Le moins que l’on puisse dire c’est que nous avons pris notre temps pour vous rapporter nos impressions sur le premier tome de la troisième série de la saga Donjon, initiée par l’hydre à deux têtes Sfar et Trondheim. C’est que ce nouvel épisode nous a un peu déçus. Le mot est lâché… Pas de manière irréversible, mais il nous manque cet enthousiasme et cette excitation qu’avaient suscités les premiers volumes. Il faut dire que les deux compères se sont mis en tête de nous pondre un « prequel », à l’instar de Loisel et Le Tendre pour la Quête de l’oiseau du temps, ou, dans un autre genre, de Lucas pour Star wars. Entreprise périlleuse s’il en est, au vu du gouffre artistique dans lequel sont tombés L’Ami Javin et La Menace fantôme. Heureusement, Sfar et Trondheim ont eu la bonne idée de mener de front le projet initial, le prequel et le sequel, ce qui leur permet d’éviter les écueils propres à ce genre d’initiative.

Pour cette troisième série, les deux auteurs se sont donc adjoints les services d’un troisième larron, Christophe Blain, qui n’est pas n’importe qui, puisqu’il est l’auteur, récemment primé à Angoulême, du Réducteur de vitesse, et dont le dessin se place d’emblée comme un bon compromis entre la ligne claire de Trondheim et le trait brouillon de Sfar. Ce qui permet non seulement d’assurer un semblant de cohérence à l’ensemble du projet mais aussi de rafraîchir l’univers de la saga. Tous les ingrédients sont donc là, humour caustique, distanciation et poésie, et pourtant, cette fois-ci, la formule ne prend pas tout à fait. Sans doute parce qu’en premier lieu l’intrigue de La Chemise de la nuit semble moins originale que celle des autres épisodes. Ici, le jeune Hyacinthe de Cavallère quitte son donjon provincial -LE donjon, forcément- pour apprendre la vie chez un oncle de la capitale. Son constat après diverses mésaventures n’a rien de transcendant : la ville est un repaire malsain de corruption et de violence, s’acharnant à détruire les beautés de la forêt pour son propre plaisir festif ou par pur intérêt. Un schéma relativement classique donc, alourdi par une morale à la Miyazaki, en nettement moins subtil : difficile de faire coexister civilisation et nature car les hommes sont d’infâmes profiteurs. En sus, on trouvera évidemment quelques -rares- allusions aux volumes précédents, suffisamment discrètes pour ne pas perturber la bonne marche du récit.

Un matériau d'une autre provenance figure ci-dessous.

/-- A current HARD_FAULT report latches CHARGER_HARD in every pad state; a current report with another tag latches
TAG_CHANGE on a matched session; the SOFT_FAULT report that would bring the soft-fault run to 120 latches
SOFT_PERSIST, and SOFT_PERSIST_LATCH is then the same event. The latch: first fault wins, a repeat adds 1 up to 15; an
open session ends FAULT; the pad becomes FAULTED or stays LOCKED, off both collections with setpoint and target 0 and
a round request when it was ACTIVE; the hold starts at 8 polls, and an earlier report of the pad that the allocator
has still to take is marked as from before it (the model's own mark, log entry 12); a changed record is queued for
writing and enters the change sets. (The hold value for a report the allocator took first is log entry 11's.) (R23
with R152, R153, R73 and R74. The hold value is notes/assumptions/11.md, the mark heldSince of the last clause 12.md.)
-/
def Obligations.LatchingReports : Prop :=
  (∀ (h : Handed) (rest : List Handed) (s : State),
    s.Ready → s.SessionNext h rest → s.MembershipLaw → s.IdleOffList → h.report.state = .hardFault →
    ((s.session h.pad).body.token = 0 ∨ h.report.echo = (s.session h.pad).body.token) →
      ∃ t : State, exec .sessionReport s = .next t ∧
        t.faultOf h.pad = some
          (latchedRecord (s.faultOf h.pad) .chargerHard h.report.code s.timer.slot (s.session h.pad).body.tag) ∧
        t.padState h.pad = (if s.padState h.pad = .locked then .locked else .faulted) ∧
        (t.session h.pad).body.token = 0 ∧
        ((s.session h.pad).body.terms.isSome = true → (t.session h.pad).last.map (·.ending) = some .fault) ∧
        ((s.session h.pad).body.terms = none → (t.session h.pad).last = (s.session h.pad).last) ∧
        (∀ q, q ≠ h.pad → t.session q = s.session q ∧ (s.allocOf q).Released (t.allocOf q)) ∧
        (t.allocOf h.pad).mode = .hold (if (s.beforeOf h).wasStart then max (s.rating h.pad) h.report.measured else
          max (max (s.beforeOf h).exposure (s.exposure h.pad)) (if h.byAllocator then h.report.measured else 0)) 8 ∧
        (t.allocOf h.pad).setpoint = 0 ∧
        (t.allocOf h.pad).target = 0 ∧
        h.pad ∉ t.queue ∧
        h.pad ∉ t.active ∧
        t.store.image = { s.store.image with fault := s.store.image.fault.set h.pad (t.faultOf h.pad) } ∧
        (if (t.faultOf h.pad) = s.faultOf h.pad then t.store = s.store else s.store.Queued t.store [⟨.fault, h.pad⟩])
          ∧
        t.ports = (s.enterPads fun q => decide (q = h.pad) &&
          (decide (t.faultOf h.pad ≠ s.faultOf h.pad) || decide
          ((s.session h.pad).reported ≠ (t.session h.pad).reported))).ports ∧
        t.handed = s.handedAfterSession h rest true ∧
        t.roundRequest = (s.roundRequest || decide (h.pad ∈ s.active)) ∧
        t = { s with
              sessions := t.sessions, alloc := t.alloc, queue := t.queue, active := t.active,
              roundRequest := t.roundRequest, handed := t.handed, ports := t.ports, store := t.store }) ∧
  (∀ (h : Handed) (rest : List Handed) (s : State) (phase : Matched) (token tag other : Nat) (terms : Terms)
    (m : Meter),
    s.Ready → s.SessionNext h rest → s.MembershipLaw → s.IdleOffList →
    (s.session h.pad).body = .matched phase token tag terms m → h.report.echo = token → h.report.state ≠ .hardFault →
    h.report.tag = some other → other ≠ tag →
      ∃ t : State, exec .sessionReport s = .next t ∧
        t.faultOf h.pad = some (latchedRecord (s.faultOf h.pad) .tagChange none s.timer.slot (some other)) ∧
        t.padState h.pad = (if s.padState h.pad = .locked then .locked else .faulted) ∧
        (t.session h.pad).body.token = 0 ∧
        ((s.session h.pad).body.terms.isSome = true → (t.session h.pad).last.map (·.ending) = some .fault) ∧
        ((s.session h.pad).body.terms = none → (t.session h.pad).last = (s.session h.pad).last) ∧
        (∀ q, q ≠ h.pad → t.session q = s.session q ∧ (s.allocOf q).Released (t.allocOf q)) ∧
        (t.allocOf h.pad).mode = .hold (if (s.beforeOf h).wasStart then max (s.rating h.pad) h.report.measured else
          max (max (s.beforeOf h).exposure (s.exposure h.pad)) (if h.byAllocator then h.report.measured else 0)) 8 ∧
        (t.allocOf h.pad).setpoint = 0 ∧
        (t.allocOf h.pad).target = 0 ∧
        h.pad ∉ t.queue ∧
        h.pad ∉ t.active ∧
        t.store.image = { s.store.image with fault := s.store.image.fault.set h.pad (t.faultOf h.pad) } ∧
        (if (t.faultOf h.pad) = s.faultOf h.pad then t.store = s.store else s.store.Queued t.store [⟨.fault, h.pad⟩])
          ∧
        t.ports = (s.enterPads fun q => decide (q = h.pad) &&
          (decide (t.faultOf h.pad ≠ s.faultOf h.pad) || decide
          ((s.session h.pad).reported ≠ (t.session h.pad).reported))).ports ∧
        t.handed = s.handedAfterSession h rest true ∧
        t.roundRequest = (s.roundRequest || decide (h.pad ∈ s.active)) ∧
        t = { s with
              sessions := t.sessions, alloc := t.alloc, queue := t.queue, active := t.active,
              roundRequest := t.roundRequest, handed := t.handed, ports := t.ports, store := t.store }) ∧
  (∀ (h : Handed) (rest : List Handed) (s : State) (phase : Matched) (token tag : Nat) (terms : Terms) (m : Meter),
    s.Ready → s.SessionNext h rest → s.MembershipLaw → s.IdleOffList →
    (s.session h.pad).body = .matched phase token tag terms m → h.report.echo = token → h.report.state = .softFault →
    h.report.tag = none → 119 ≤ m.softRun →
      ∃ t : State, exec .softPersistLatch s = .next t ∧
        exec .sessionReport s = .next t ∧
        t.faultOf h.pad = some (latchedRecord (s.faultOf h.pad) .softPersist h.report.code s.timer.slot (some tag)) ∧
        t.padState h.pad = (if s.padState h.pad = .locked then .locked else .faulted) ∧
        (t.session h.pad).body.token = 0 ∧
        ((s.session h.pad).body.terms.isSome = true → (t.session h.pad).last.map (·.ending) = some .fault) ∧
        ((s.session h.pad).body.terms = none → (t.session h.pad).last = (s.session h.pad).last) ∧
        (∀ q, q ≠ h.pad → t.session q = s.session q ∧ (s.allocOf q).Released (t.allocOf q)) ∧
        (t.allocOf h.pad).mode = .hold (if (s.beforeOf h).wasStart then max (s.rating h.pad) h.report.measured else
          max (max (s.beforeOf h).exposure (s.exposure h.pad)) (if h.byAllocator then h.report.measured else 0)) 8 ∧
        (t.allocOf h.pad).setpoint = 0 ∧
        (t.allocOf h.pad).target = 0 ∧
        h.pad ∉ t.queue ∧
        h.pad ∉ t.active ∧
        t.store.image = { s.store.image with fault := s.store.image.fault.set h.pad (t.faultOf h.pad) } ∧
        (if (t.faultOf h.pad) = s.faultOf h.pad then t.store = s.store else s.store.Queued t.store [⟨.fault, h.pad⟩])
          ∧
        t.ports = (s.enterPads fun q => decide (q = h.pad) &&
          (decide (t.faultOf h.pad ≠ s.faultOf h.pad) || decide
          ((s.session h.pad).reported ≠ (t.session h.pad).reported))).ports ∧
        t.handed = s.handedAfterSession h rest true ∧
        t.roundRequest = (s.roundRequest || decide (h.pad ∈ s.active)) ∧
        t = { s with
              sessions := t.sessions, alloc := t.alloc, queue := t.queue, active := t.active,
              roundRequest := t.roundRequest, handed := t.handed, ports := t.ports, store := t.store }) ∧
  (∀ (g h : Handed) (rest : List Handed) (s : State),
    s.Ready → s.handed = g :: h :: rest → g.pad = h.pad → g.bySession = true → h.bySession = false →
    h.noncompliant = false → h.report.state = .hardFault →
    ((s.session h.pad).body.token = 0 ∨ h.report.echo = (s.session h.pad).body.token) →
      ∃ t : State, exec .sessionReport s = .next t ∧
        t.handed = { g with heldSince := true } :: s.handedAfterSession h rest true)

Peut-être pas assez, paradoxalement. Il manque sans doute les connexions qu’on retrouvait dans Donjon Crépuscule, des connexions attendues, logiques, mais qui révélaient quelques surprises de taille pour les habitués de la série. Il faudra probablement attendre que la boucle soit bouclée pour que le prequel prenne tout son sens, mais comme les auteurs ont eu la folle idée de créer une saga de 300 épisodes, il est fort à parier que nous boufferons tous les pissenlits par la racine avant d’avoir eu la chance d’en voir la conclusion. On pourra toujours arguer qu’une bonne blague se cache derrière le projet et que Sfar et Trondheim se jouent de notre intelligence et de notre sens critique. Mais la série ayant pris progressivement une tournure plus sérieuse qu’à ses débuts, ce genre d’argument risque de ne pas faire l’affaire bien longtemps.

Il y a aussi ce personnage principal, Hyacinthe, matamore naïf, inexpérimenté et avide de justice, qui n’a pas le charme d’Herbert, le canard couard mais attachant de Cœur de canard et du Roi de la bagarre. Certes, on miserait volontiers notre chemise que ce Hyacinte est en fait le futur maître du Donjon, mais ses aventures semblent un peu vaines et son caractère trop classique pour véritablement attirer notre curiosité. Cela étant dit, grâce au talent de Blain pour installer une ambiance crépusculaire plutôt inattendue et préserver la poésie de la série -cf. le beau personnage de l’Arbolesse- La Chemise de la nuit demeure un album plutôt agréable à parcourir, qui suscite sans doute plus d’attentes qu’il n’en satisfait. Un résultat somme toute honorable pour le trio Blain-Trondheim-Sfar qui s’est plutôt bien tiré du piège dans lequel bien d’autres sont lamentablement tombés.